Spirituality in Language Teaching

So when people say that they “use spirituality in language teaching”, what does this mean exactly?

As it is, I’m wary of people who use the word “spirituality” in a non-ironic fashion. Which is why imagining spirituality as part of teaching methodology kind of scares me.

10 thoughts on “Spirituality in Language Teaching”

  1. I do it almost daily – all those Catholic authors. Some schools teach the Bible in Spanish, etc., and in culture classes and so on one can talk about the other religions also present in the world of the language they’re teaching. I’m assuming this is for an interview where they’ll ask that question.

    Privately of course I try to practice some form of Buddhism or yoga while teaching freshman and sophomore language classes, when I have to do it, but I would not advertise this. 😉


    1. “Privately of course I try to practice some form of Buddhism or yoga while teaching freshman and sophomore language classes, when I have to do it, but I would not advertise this.”

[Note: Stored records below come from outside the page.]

/-- What a HOST reads (10_state.md R195, 60_exceptions.md R700, 70_reset_and_hazards.md R800): in every
state STATUS bit by bit, the numeric fault codes, the words of NSLOTS and MODMAP, the register behind
every other offset of the map, and 0 from CMD and from every unmapped offset; and after reset ID, the
configuration's reset values and 0 in every other register. The ordinal in the word of an invalid MODMAP
entry is the model's choice (log 12), so only its valid bit is stated. -/
def Obligations.ResetValuesRead : Prop :=
  (∀ reg : BitVec 10, regRead State.reset reg
    = if 4 * reg.toNat = 0x000 then 0x44455046
      else if 4 * reg.toNat = 0x080 then 2
      else if 4 * reg.toNat = 0x084 ∨ 4 * reg.toNat = 0x0A4 ∨ 4 * reg.toNat = 0x0AC then 1
      else 0)
  ∧ ∀ s : State,
    (∀ i b, (i, b) ∈ [(0, s.busy), (1, s.fault), (2, s.opened), (3, s.eoi), (4, s.limit),
        (5, s.mapValid), (6, s.fsm == .readingModules), (7, s.fsm == .eventReady)] →
      (regRead s 1).getLsbD i = b)
    ∧ (regRead s 1).toNat < 2 ^ 8
    ∧ (s.errCode, regRead s 2) ∈ [(ErrCode.none, 0x00), (.viewExtent, 0x01), (.dimMismatch, 0x02),
        (.outOfBounds, 0x03), (.truncatedEvent, 0x04), (.truncatedRecord, 0x05), (.size, 0x06),
        (.reservedDevType, 0x07), (.reservedEvType, 0x08), (.unexpectedRecord, 0x09),
        (.duplicateModule, 0x0A), (.unknownModule, 0x0B), (.config, 0x0C), (.badOperand, 0x0D),
        (.numeric, 0x0E), (.unsupported, 0x0F), (.notOpen, 0x10), (.illegalCommand, 0x11),
        (.illegalOperand, 0x12), (.overrun, 0x13), (.capacity, 0x14)]
    ∧ (s.nmod ≤ 16 → s.nslots ≤ 128 → (regRead s 0x47).toNat
        = s.nslots + 2 ^ 8 * s.nmod + 2 ^ 16 * s.tLatch.toNat)
    ∧ (∀ (reg : BitVec 10) (m : BitVec 4), 4 * reg.toNat = 0x140 + 4 * m.toNat →
      (∀ o, readModmap s m = some o → (regRead s reg).toNat
        = 2 ^ 31 + 2 ^ 8 * (o.toNat * (1 + s.tLatch.toNat)) + o.toNat)
      ∧ (readModmap s m = none → (regRead s reg).getLsbD 31 = false))
    ∧ (∀ reg : BitVec 10, (4 * reg.toNat, regRead s reg) ∈ [(0x000, 0x44455046), (0x00C, s.errInfo),
        (0x010, 0), (0x014, s.argN0), (0x018, s.argN1), (0x01C, s.argN2),
        (0x020, s.argX.extractLsb' 0 32), (0x024, s.argX.extractLsb' 32 32),
        (0x028, s.argW.extractLsb' 0 32), (0x02C, s.argW.extractLsb' 32 32), (0x030, s.resN0),
        (0x034, s.resN1), (0x038, s.resN2), (0x040, s.resF.extractLsb' 0 32),
        (0x044, s.resF.extractLsb' 32 32), (0x080, s.cfgFold.setWidth 32),
        (0x084, s.cfgUseMapping.setWidth 32), (0x088, s.cfgTrailing.setWidth 32),
        (0x08C, s.cfgMaxEvents), (0x090, s.cfgInfoLayout.setWidth 32),
        (0x098, s.cfgSigmaCut.extractLsb' 0 32), (0x09C, s.cfgSigmaCut.extractLsb' 32 32),
        (0x0A0, s.cmRowSize.setWidth 32), (0x0A4, s.cmRowDiv.setWidth 32),
        (0x0A8, s.cmColSize.setWidth 32), (0x0AC, s.cmColDiv.setWidth 32),
        (0x0B0, s.cmCut.extractLsb' 0 32), (0x0B4, s.cmCut.extractLsb' 32 32), (0x100, s.hdr0),
        (0x104, s.hdr1), (0x108, s.info), (0x10C, BitVec.ofNat 32 s.dataBuf.length),
        (0x110, s.runNumber), (0x114, s.eventNumber), (0x118, s.eventCount),
        (0x120, BitVec.ofNat 32 s.curSeg), (0x124, s.off),
        ((0x128 : Nat), (BitVec.ofNat 32 s.segq.length : Word))]
      ∨ 4 * reg.toNat ∈ [0x004, 0x008, 0x11C]
      ∨ 0x140 ≤ 4 * reg.toNat ∧ 4 * reg.toNat ≤ 0x17C
      ∨ regRead s reg = 0 ∧ 4 * reg.toNat ∉ List.range' 0x00 15 4 ++ List.range' 0x40 2 4
          ++ List.range' 0x80 5 4 ++ List.range' 0x98 8 4 ++ List.range' 0x100 11 4)

/-- The ENGINE never writes IN (20_memory.md R205). A HOST write of a byte changes that byte alone; of
a byte of a queued segment the spec gives the HOST no such move (R206), and the step refuses it. -/
def Obligations.InputMemoryIsTheHosts : Prop :=
  (∀ (i : Instr) (s t : State), exec i s = .next t → ∀ a, memRead t.inMem a = memRead s.inMem a)
    ∧ ∀ (s : State) (a : Word) (b : Byte) (rest : List HostMove), s.inMem.wf = true →
        s.walk = none → s.host = .poke a b :: rest →
        ((∃ g ∈ s.segq, g.base.toNat ≤ a.toNat ∧ a.toNat < g.base.toNat + g.len.toNat) →
          step s = .refused .queuedInput)
        ∧ ((∀ g ∈ s.segq, a.toNat < g.base.toNat ∨ g.base.toNat + g.len.toNat ≤ a.toNat) →
          ∃ t, step s = .next t ∧ t = { s with host := rest, inMem := t.inMem }
            ∧ ∀ x, memRead t.inMem x = if x = a.toNat then b else memRead s.inMem x)

/-! ### Encoding -/

/-- Decoding the words of a well-formed instruction gives it back, with every operand at every value,
and leaves the words after it (30_encoding.md R301, R302, R311, R330, R332). -/
def Obligations.DecodeEncodeAgree : Prop :=
  ∀ (i : Instr) (rest : List Word), i.wellFormed = true →
    decodeWords i.space (encode i ++ rest) = .ok (i, rest)

/-- A header and a trigger word that decode are the words of the record they decode to, which is well
formed: each pair of words has at most one meaning, and no bit is dropped (30_encoding.md R302,
R311). -/
def Obligations.HeaderWordsHaveOneMeaning : Prop :=
  ∀ (h0 h1 : Word) (k : RecKind) (h : RecHdr), decodeRecord h0 h1 = .ok (k, h) →
    encode (Instr.ofRecord k h) = [h0, h1] ∧ (Instr.ofRecord k h).wellFormed = true

/-- The two info word layouts differ only in bits 19:17: startGate's high bits in the legacy layout,
padding in the authoritative one (30_encoding.md R305, R306). -/
def Obligations.InfoLayoutsDifferInThreeBits : Prop :=
  ∀ w : Word,
    (decodeInfo w 1).framecnt = (decodeInfo w 0).framecnt
      ∧ (decodeInfo w 1).zerosupp = (decodeInfo w 0).zerosupp
      ∧ (decodeInfo w 1).startgateVer = (decodeInfo w 0).startgateVer
      ∧ (decodeInfo w 1).tempRaw = (decodeInfo w 0).tempRaw
      ∧ (decodeInfo w 1).startGate.toNat
          = (decodeInfo w 0).startGate.toNat + 128 * (decodeInfo w 0).padding.toNat
      ∧ w.toNat = (decodeInfo w 0).framecnt.toNat + 2 ^ 10 * (decodeInfo w 0).startGate.toNat
          + 2 ^ 17 * (decodeInfo w 0).padding.toNat + 2 ^ 20 * (decodeInfo w 0).zerosupp.toNat
          + 2 ^ 21 * (decodeInfo w 0).startgateVer.toNat + 2 ^ 22 * (decodeInfo w 0).tempRaw.toNat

      – Yes, I’d pray to any God and worship any deity to get through that experience. 🙂 🙂


  2. I don’t use “spirituality” per se in my teaching. (Of course, I teach British lit, mostly.) But I do make reference to religious stuff that’s found in literature. While I’m not a spiritual person, I do have the benefit of having gone to Catholic schools all my life, so I can suss out the religious connotations and share them with my students. It, at least, shows the significance of religion in literature. But I don’t dwell on it. Personally, I am in 100% agreement with you when you say that you are “wary of people who use the word ‘spirituality’ in a non-ironic fashion.” That, for me, was the hardest, scariest part about moving back to the Midwest — people actually believe in God here.


    1. I don’t know what they believe and which God tells them that it’s a good idea to engage in this particular for of exhibitionism, but I always feel sad for people who sell their religion in public.


  3. This discussion is missing the point completely. If I say ‘spirituality’ in such a context as this, it means getting students to take a relaxed, Zen approach to learning and drop being so self conscious that they are terrified of making a mistake. This is the only meaningful spiritual aspect of teaching, as far as I can tell. It has nothing to do with content and everything to do with helping to free students from their fears so that they can succeed.


      1. Right. It definitely isn’t. David is missing the point of the question completely. He’s got the luxury of not having to deal with this kind of question and I envy him, but I don’t appreciate his condescension to those of us who really have to deal with religious atmospheres, make tenure in these situations, etc., and yes, I am talking about public research institutions.


      2. Profacero, I am puzzled that you view my remark as condescending. I don’t see how this is what I was doing at all. Please explain. I attended a FUNDAMENTALIST Xtian college as an undergraduate, so I think I am aware of the issues you are discussing. And, I think they have nothing to do with spirituality. The kinds of things others besides me have written about here would have been called Christianity, not spirituality. In fact, the word spirituality would have been called dishonest, used perhaps by a non-Xtian trying to fit into the Christian environment.


  4. Going the other way around actually does make some sense to me, using language to teach spirituality, although I’m also a decidedly non-spirited person.